### Problem details
Nothing in the records should change; write them all out again.

### Source data
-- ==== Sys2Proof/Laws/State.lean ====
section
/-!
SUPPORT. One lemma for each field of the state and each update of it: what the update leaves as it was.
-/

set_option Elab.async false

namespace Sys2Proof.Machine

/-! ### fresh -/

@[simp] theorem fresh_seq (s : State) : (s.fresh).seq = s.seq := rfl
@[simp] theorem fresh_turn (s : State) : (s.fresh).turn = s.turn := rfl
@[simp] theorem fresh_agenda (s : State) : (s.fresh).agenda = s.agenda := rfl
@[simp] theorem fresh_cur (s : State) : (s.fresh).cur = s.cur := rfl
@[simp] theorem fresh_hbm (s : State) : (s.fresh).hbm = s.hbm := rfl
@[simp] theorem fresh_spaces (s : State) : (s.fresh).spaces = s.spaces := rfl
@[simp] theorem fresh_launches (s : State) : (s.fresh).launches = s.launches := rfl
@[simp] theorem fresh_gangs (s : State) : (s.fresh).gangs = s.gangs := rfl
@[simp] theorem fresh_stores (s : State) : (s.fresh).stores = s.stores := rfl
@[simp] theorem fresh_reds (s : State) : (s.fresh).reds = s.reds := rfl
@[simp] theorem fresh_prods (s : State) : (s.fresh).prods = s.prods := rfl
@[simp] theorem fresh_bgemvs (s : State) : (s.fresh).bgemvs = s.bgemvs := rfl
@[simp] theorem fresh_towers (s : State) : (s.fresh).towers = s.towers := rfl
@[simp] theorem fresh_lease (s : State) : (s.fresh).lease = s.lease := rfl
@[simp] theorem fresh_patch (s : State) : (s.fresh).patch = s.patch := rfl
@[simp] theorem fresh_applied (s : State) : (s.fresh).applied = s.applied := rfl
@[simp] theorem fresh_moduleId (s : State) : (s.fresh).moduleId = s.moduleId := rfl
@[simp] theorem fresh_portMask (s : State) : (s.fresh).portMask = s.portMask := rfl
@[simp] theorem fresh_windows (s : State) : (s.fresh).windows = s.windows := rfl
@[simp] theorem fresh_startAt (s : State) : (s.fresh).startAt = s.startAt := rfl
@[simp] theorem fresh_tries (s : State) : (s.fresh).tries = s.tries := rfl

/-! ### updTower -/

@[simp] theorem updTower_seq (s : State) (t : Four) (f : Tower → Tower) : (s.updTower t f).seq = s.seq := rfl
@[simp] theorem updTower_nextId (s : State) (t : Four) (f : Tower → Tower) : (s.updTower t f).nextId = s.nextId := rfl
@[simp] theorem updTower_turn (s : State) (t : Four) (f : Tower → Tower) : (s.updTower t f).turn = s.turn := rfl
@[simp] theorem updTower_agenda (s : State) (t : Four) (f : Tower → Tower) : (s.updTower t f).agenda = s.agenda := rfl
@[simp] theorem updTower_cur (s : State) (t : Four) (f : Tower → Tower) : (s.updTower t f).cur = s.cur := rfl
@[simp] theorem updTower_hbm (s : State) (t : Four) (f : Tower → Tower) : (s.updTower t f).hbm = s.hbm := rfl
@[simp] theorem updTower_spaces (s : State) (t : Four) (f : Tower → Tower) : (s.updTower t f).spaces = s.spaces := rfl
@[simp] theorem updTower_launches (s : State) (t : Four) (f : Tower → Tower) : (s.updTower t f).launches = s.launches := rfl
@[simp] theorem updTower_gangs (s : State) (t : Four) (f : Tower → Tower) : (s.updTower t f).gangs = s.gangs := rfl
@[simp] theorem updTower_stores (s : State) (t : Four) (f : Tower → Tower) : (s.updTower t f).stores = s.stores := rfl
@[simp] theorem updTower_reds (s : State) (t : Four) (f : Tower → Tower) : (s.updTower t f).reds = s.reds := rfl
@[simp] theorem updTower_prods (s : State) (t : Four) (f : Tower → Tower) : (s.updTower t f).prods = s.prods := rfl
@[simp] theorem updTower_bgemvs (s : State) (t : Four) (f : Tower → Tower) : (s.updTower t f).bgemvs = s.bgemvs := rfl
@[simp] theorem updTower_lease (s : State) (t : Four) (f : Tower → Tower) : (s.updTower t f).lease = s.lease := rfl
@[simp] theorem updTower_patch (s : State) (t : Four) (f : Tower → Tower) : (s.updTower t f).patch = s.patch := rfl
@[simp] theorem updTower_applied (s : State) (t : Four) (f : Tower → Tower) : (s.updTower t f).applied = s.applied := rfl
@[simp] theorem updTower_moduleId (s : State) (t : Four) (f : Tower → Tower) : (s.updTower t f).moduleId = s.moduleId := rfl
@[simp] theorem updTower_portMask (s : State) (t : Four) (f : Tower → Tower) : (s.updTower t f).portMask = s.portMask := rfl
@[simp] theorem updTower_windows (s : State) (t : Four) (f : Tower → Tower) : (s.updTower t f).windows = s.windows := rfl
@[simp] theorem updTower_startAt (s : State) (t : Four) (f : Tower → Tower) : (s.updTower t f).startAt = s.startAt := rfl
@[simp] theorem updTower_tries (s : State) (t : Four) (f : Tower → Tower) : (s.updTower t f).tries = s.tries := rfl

### Response to this task
-- ==== Sys2Proof/Laws/State.lean ====
section
/-!
SUPPORT. One lemma for each field of the state and each update of it: what the update leaves as it was.
-/

set_option Elab.async false

namespace Sys2Proof.Machine

/-! ### fresh -/

@[simp] theorem fresh_seq (s : State) : (s.fresh).seq = s.seq := rfl
@[simp] theorem fresh_turn (s : State) : (s.fresh).turn = s.turn := rfl
@[simp] theorem fresh_agenda (s : State) : (s.fresh).agenda = s.agenda := rfl
@[simp] theorem fresh_cur (s : State) : (s.fresh).cur = s.cur := rfl
@[simp] theorem fresh_hbm (s : State) : (s.fresh).hbm = s.hbm := rfl
@[simp] theorem fresh_spaces (s : State) : (s.fresh).spaces = s.spaces := rfl
@[simp] theorem fresh_launches (s : State) : (s.fresh).launches = s.launches := rfl
@[simp] theorem fresh_gangs (s : State) : (s.fresh).gangs = s.gangs := rfl
@[simp] theorem fresh_stores (s : State) : (s.fresh).stores = s.stores := rfl
@[simp] theorem fresh_reds (s : State) : (s.fresh).reds = s.reds := rfl
@[simp] theorem fresh_prods (s : State) : (s.fresh).prods = s.prods := rfl
@[simp] theorem fresh_bgemvs (s : State) : (s.fresh).bgemvs = s.bgemvs := rfl
@[simp] theorem fresh_towers (s : State) : (s.fresh).towers = s.towers := rfl
@[simp] theorem fresh_lease (s : State) : (s.fresh).lease = s.lease := rfl
@[simp] theorem fresh_patch (s : State) : (s.fresh).patch = s.patch := rfl
@[simp] theorem fresh_applied (s : State) : (s.fresh).applied = s.applied := rfl
@[simp] theorem fresh_moduleId (s : State) : (s.fresh).moduleId = s.moduleId := rfl
@[simp] theorem fresh_portMask (s : State) : (s.fresh).portMask = s.portMask := rfl
@[simp] theorem fresh_windows (s : State) : (s.fresh).windows = s.windows := rfl
@[simp] theorem fresh_startAt (s : State) : (s.fresh).startAt = s.startAt := rfl
@[simp] theorem fresh_tries (s : State) : (s.fresh).tries = s.tries := rfl

/-! ### updTower -/

@[simp] theorem updTower_seq (s : State) (t : Four) (f : Tower → Tower) : (s.updTower t f).seq = s.seq := rfl
@[simp] theorem updTower_nextId (s : State) (t : Four) (f : Tower → Tower) : (s.updTower t f).nextId = s.nextId := rfl
@[simp] theorem updTower_turn (s : State) (t : Four) (f : Tower → Tower) : (s.updTower t f).turn = s.turn := rfl
@[simp] theorem updTower_agenda (s : State) (t : Four) (f : Tower → Tower) : (s.updTower t f).agenda = s.agenda := rfl
@[simp] theorem updTower_cur (s : State) (t : Four) (f : Tower → Tower) : (s.updTower t f).cur = s.cur := rfl
@[simp] theorem updTower_hbm (s : State) (t : Four) (f : Tower → Tower) : (s.updTower t f).hbm = s.hbm := rfl
@[simp] theorem updTower_spaces (s : State) (t : Four) (f : Tower → Tower) : (s.updTower t f).spaces = s.spaces := rfl
@[simp] theorem updTower_launches (s : State) (t : Four) (f : Tower → Tower) : (s.updTower t f).launches = s.launches := rfl
@[simp] theorem updTower_gangs (s : State) (t : Four) (f : Tower → Tower) : (s.updTower t f).gangs = s.gangs := rfl
@[simp] theorem updTower_stores (s : State) (t : Four) (f : Tower → Tower) : (s.updTower t f).stores = s.stores := rfl
@[simp] theorem updTower_reds (s : State) (t : Four) (f : Tower → Tower) : (s.updTower t f).reds = s.reds := rfl
@[simp] theorem updTower_prods (s : State) (t : Four) (f : Tower → Tower) : (s.updTower t f).prods = s.prods := rfl
@[simp] theorem updTower_bgemvs (s : State) (t : Four) (f : Tower → Tower) : (s.updTower t f).bgemvs = s.bgemvs := rfl
@[simp] theorem updTower_lease (s : State) (t : Four) (f : Tower → Tower) : (s.updTower t f).lease = s.lease := rfl
@[simp] theorem updTower_patch (s : State) (t : Four) (f : Tower → Tower) : (s.updTower t f).patch = s.patch := rfl
@[simp] theorem updTower_applied (s : State) (t : Four) (f : Tower → Tower) : (s.updTower t f).applied = s.applied := rfl
@[simp] theorem updTower_moduleId (s : State) (t : Four) (f : Tower → Tower) : (s.updTower t f).moduleId = s.moduleId := rfl
@[simp] theorem updTower_portMask (s : State) (t : Four) (f : Tower → Tower) : (s.updTower t f).portMask = s.portMask := rfl
@[simp] theorem updTower_windows (s : State) (t : Four) (f : Tower → Tower) : (s.updTower t f).windows = s.windows := rfl
@[simp] theorem updTower_startAt (s : State) (t : Four) (f : Tower → Tower) : (s.updTower t f).startAt = s.startAt := rfl
@[simp] theorem updTower_tries (s : State) (t : Four) (f : Tower → Tower) : (s.updTower t f).tries = s.tries := rfl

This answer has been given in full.